The task: In the records below, find the line that contains "match (va.tok.or (vb.tok.or" and the line that contains "if b.tv && (s.tileAt", then retype exactly those two lines and every line between them.

Dataset entries:
-----

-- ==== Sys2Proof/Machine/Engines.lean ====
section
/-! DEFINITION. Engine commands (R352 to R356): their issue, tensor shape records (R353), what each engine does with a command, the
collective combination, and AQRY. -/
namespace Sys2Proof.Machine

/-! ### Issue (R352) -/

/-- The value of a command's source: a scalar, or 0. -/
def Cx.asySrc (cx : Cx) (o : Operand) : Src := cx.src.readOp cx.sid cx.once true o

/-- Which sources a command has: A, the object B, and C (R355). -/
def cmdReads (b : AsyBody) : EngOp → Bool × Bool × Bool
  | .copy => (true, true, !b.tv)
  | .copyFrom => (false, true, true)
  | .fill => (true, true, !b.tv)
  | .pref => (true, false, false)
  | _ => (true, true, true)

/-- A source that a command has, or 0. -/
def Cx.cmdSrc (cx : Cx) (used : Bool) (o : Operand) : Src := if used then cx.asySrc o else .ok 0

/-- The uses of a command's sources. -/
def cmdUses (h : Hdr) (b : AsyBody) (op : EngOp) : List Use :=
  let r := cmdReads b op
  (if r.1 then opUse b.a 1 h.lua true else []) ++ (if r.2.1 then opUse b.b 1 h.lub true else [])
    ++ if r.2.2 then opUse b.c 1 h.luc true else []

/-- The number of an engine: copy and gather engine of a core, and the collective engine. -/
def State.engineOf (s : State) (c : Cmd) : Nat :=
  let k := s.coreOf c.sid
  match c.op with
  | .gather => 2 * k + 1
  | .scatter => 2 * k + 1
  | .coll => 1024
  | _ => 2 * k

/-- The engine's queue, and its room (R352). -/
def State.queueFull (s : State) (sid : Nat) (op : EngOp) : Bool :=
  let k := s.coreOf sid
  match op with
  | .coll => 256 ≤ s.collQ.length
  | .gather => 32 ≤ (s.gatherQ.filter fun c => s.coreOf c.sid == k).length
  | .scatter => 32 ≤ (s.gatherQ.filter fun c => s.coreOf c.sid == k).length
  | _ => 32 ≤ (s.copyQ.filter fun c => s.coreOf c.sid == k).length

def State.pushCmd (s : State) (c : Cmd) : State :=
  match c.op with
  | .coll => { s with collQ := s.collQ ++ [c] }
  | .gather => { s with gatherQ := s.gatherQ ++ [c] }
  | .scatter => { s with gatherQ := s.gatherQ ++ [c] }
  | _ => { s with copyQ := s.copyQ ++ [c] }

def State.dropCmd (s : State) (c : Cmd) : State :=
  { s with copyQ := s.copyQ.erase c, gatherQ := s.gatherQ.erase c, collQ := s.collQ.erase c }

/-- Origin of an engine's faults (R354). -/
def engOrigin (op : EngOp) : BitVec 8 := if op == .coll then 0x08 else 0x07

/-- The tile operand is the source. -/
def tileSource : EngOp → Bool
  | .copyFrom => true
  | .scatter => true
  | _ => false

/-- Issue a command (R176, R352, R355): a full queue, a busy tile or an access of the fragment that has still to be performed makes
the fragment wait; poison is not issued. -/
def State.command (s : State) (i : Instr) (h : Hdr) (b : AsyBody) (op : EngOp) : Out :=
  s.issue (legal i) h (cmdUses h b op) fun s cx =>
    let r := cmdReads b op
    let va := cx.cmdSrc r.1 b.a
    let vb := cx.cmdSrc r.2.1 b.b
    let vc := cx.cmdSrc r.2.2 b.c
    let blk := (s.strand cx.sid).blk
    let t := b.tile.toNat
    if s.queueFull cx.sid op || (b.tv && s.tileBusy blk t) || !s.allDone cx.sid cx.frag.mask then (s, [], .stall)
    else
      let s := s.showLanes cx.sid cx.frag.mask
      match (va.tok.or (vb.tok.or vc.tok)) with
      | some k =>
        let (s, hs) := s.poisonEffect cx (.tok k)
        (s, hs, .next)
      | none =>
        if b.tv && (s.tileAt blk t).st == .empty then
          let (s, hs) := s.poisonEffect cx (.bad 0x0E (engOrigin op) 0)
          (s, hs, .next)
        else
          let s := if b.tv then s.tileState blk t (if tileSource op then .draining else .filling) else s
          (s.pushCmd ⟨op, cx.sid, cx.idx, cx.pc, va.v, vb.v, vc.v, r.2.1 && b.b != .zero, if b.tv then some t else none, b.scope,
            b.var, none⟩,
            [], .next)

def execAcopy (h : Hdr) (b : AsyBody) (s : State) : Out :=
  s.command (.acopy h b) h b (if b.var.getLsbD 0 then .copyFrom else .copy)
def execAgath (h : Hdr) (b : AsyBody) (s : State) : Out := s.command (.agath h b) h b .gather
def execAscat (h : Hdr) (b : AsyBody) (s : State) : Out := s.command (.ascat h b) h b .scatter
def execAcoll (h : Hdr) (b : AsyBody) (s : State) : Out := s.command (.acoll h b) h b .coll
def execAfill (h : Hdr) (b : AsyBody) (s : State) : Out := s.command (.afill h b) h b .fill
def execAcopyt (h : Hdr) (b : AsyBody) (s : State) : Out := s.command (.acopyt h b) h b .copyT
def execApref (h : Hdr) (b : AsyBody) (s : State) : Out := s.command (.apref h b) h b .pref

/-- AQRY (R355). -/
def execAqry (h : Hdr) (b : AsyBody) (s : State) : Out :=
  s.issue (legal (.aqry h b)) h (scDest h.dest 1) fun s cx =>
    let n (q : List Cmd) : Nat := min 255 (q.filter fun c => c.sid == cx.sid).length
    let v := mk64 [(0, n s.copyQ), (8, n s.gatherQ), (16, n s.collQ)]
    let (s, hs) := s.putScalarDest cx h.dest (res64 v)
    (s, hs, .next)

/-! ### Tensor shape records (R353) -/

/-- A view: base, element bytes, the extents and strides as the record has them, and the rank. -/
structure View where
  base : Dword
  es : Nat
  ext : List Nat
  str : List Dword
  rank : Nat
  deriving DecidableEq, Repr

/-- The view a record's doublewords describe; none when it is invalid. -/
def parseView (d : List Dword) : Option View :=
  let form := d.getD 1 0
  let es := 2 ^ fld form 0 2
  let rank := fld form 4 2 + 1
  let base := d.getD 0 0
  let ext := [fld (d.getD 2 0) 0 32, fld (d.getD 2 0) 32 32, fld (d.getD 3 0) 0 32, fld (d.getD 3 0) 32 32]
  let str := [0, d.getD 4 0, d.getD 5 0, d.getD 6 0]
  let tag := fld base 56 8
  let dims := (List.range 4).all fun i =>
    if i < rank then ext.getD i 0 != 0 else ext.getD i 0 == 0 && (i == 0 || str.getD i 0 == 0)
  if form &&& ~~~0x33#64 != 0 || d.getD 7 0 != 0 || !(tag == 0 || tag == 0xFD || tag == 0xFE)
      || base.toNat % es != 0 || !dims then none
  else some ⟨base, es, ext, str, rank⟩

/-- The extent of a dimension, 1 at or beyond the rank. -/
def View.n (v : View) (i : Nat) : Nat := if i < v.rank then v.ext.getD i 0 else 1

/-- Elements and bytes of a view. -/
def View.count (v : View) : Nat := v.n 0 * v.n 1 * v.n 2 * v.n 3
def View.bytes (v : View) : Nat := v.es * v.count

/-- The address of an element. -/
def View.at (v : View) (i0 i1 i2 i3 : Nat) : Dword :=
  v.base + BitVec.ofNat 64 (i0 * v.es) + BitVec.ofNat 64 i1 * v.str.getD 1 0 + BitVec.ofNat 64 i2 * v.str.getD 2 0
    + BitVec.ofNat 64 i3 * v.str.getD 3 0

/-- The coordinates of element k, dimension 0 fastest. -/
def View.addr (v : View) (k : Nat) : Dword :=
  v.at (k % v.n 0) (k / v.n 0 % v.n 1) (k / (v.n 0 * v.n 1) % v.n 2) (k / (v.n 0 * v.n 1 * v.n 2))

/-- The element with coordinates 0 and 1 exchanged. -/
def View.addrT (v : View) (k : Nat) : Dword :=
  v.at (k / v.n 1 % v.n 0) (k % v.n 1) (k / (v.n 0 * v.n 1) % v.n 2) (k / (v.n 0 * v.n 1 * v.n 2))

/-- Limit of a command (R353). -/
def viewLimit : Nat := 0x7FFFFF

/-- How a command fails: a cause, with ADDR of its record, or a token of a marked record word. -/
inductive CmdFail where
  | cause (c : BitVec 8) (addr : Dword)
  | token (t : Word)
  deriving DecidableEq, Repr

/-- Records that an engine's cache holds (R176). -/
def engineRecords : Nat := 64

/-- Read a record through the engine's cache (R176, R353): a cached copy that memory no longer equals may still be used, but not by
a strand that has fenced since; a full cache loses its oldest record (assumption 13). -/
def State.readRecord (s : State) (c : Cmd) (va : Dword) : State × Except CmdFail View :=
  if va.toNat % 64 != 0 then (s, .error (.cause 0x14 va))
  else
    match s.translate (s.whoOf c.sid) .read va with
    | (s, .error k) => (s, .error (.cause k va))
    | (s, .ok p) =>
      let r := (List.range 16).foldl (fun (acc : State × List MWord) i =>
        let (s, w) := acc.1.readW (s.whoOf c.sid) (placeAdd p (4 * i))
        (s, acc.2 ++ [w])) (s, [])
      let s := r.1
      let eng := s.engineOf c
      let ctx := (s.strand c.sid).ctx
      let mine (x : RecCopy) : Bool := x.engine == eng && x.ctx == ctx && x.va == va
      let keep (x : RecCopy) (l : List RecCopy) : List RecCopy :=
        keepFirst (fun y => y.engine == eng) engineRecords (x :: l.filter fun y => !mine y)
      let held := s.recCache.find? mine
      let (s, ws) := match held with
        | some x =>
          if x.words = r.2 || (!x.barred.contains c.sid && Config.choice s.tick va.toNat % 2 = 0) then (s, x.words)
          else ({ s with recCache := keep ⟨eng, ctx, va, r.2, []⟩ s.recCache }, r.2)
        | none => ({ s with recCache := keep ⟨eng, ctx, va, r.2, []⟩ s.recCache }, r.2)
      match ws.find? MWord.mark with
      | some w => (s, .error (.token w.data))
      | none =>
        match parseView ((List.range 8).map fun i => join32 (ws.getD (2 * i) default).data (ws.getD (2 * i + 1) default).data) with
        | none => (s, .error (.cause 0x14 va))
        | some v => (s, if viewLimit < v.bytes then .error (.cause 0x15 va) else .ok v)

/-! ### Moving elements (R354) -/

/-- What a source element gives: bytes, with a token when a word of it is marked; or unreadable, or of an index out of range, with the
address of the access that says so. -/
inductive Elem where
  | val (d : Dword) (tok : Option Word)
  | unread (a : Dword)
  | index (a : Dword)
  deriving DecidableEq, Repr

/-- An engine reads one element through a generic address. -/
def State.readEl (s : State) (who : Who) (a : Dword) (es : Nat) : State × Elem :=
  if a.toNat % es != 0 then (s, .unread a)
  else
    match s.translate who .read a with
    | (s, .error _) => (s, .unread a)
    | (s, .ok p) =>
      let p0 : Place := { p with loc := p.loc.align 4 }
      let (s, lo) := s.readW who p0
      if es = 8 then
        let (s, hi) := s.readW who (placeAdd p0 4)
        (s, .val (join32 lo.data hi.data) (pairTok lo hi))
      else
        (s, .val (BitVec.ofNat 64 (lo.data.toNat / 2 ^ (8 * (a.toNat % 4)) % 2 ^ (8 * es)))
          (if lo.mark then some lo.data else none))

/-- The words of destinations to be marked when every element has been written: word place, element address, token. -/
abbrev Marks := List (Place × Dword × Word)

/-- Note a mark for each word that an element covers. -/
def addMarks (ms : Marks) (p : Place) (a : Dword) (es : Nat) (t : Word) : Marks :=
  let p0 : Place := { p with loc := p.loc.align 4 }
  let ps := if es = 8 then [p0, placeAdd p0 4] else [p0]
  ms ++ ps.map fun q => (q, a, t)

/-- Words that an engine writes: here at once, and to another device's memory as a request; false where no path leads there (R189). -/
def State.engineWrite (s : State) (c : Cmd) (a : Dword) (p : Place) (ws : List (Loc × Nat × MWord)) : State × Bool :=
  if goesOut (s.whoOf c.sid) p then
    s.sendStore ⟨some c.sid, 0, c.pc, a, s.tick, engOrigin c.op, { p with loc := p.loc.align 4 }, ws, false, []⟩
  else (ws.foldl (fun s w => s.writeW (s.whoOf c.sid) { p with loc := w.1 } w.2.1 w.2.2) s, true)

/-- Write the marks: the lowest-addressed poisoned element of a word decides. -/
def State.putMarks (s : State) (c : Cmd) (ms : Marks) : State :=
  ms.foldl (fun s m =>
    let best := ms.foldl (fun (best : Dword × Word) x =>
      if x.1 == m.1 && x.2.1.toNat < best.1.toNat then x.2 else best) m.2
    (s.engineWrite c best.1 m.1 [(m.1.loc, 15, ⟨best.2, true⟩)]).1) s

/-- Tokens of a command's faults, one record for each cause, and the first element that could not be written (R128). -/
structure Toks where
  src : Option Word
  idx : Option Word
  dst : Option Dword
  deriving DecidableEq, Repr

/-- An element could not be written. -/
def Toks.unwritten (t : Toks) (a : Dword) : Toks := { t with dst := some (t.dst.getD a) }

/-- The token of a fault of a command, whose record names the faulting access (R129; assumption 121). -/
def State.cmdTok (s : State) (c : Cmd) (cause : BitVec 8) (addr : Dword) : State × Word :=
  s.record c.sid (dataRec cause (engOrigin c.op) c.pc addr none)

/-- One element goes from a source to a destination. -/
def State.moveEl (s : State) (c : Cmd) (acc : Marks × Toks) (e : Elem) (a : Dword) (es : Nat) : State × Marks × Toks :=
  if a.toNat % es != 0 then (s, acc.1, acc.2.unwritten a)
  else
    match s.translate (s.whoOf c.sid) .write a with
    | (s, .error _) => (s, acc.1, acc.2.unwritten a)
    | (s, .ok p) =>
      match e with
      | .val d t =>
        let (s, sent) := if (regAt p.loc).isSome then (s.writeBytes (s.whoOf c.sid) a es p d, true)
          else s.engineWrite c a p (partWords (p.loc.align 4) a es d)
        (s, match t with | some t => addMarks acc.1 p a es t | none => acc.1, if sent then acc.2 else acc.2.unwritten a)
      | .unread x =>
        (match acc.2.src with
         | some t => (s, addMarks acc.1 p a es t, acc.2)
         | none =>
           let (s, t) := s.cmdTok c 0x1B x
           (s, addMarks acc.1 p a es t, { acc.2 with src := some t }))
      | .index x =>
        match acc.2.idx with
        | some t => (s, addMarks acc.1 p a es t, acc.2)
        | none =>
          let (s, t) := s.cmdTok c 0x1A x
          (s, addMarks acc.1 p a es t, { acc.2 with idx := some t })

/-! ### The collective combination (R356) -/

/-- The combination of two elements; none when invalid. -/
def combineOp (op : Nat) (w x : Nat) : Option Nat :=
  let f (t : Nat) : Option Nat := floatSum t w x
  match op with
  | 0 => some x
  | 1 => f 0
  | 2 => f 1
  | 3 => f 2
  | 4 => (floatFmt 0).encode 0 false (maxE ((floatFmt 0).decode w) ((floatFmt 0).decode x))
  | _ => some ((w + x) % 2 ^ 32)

-----

Result below:
      match (va.tok.or (vb.tok.or vc.tok)) with
      | some k =>
        let (s, hs) := s.poisonEffect cx (.tok k)
        (s, hs, .next)
      | none =>
        if b.tv && (s.tileAt blk t).st == .empty then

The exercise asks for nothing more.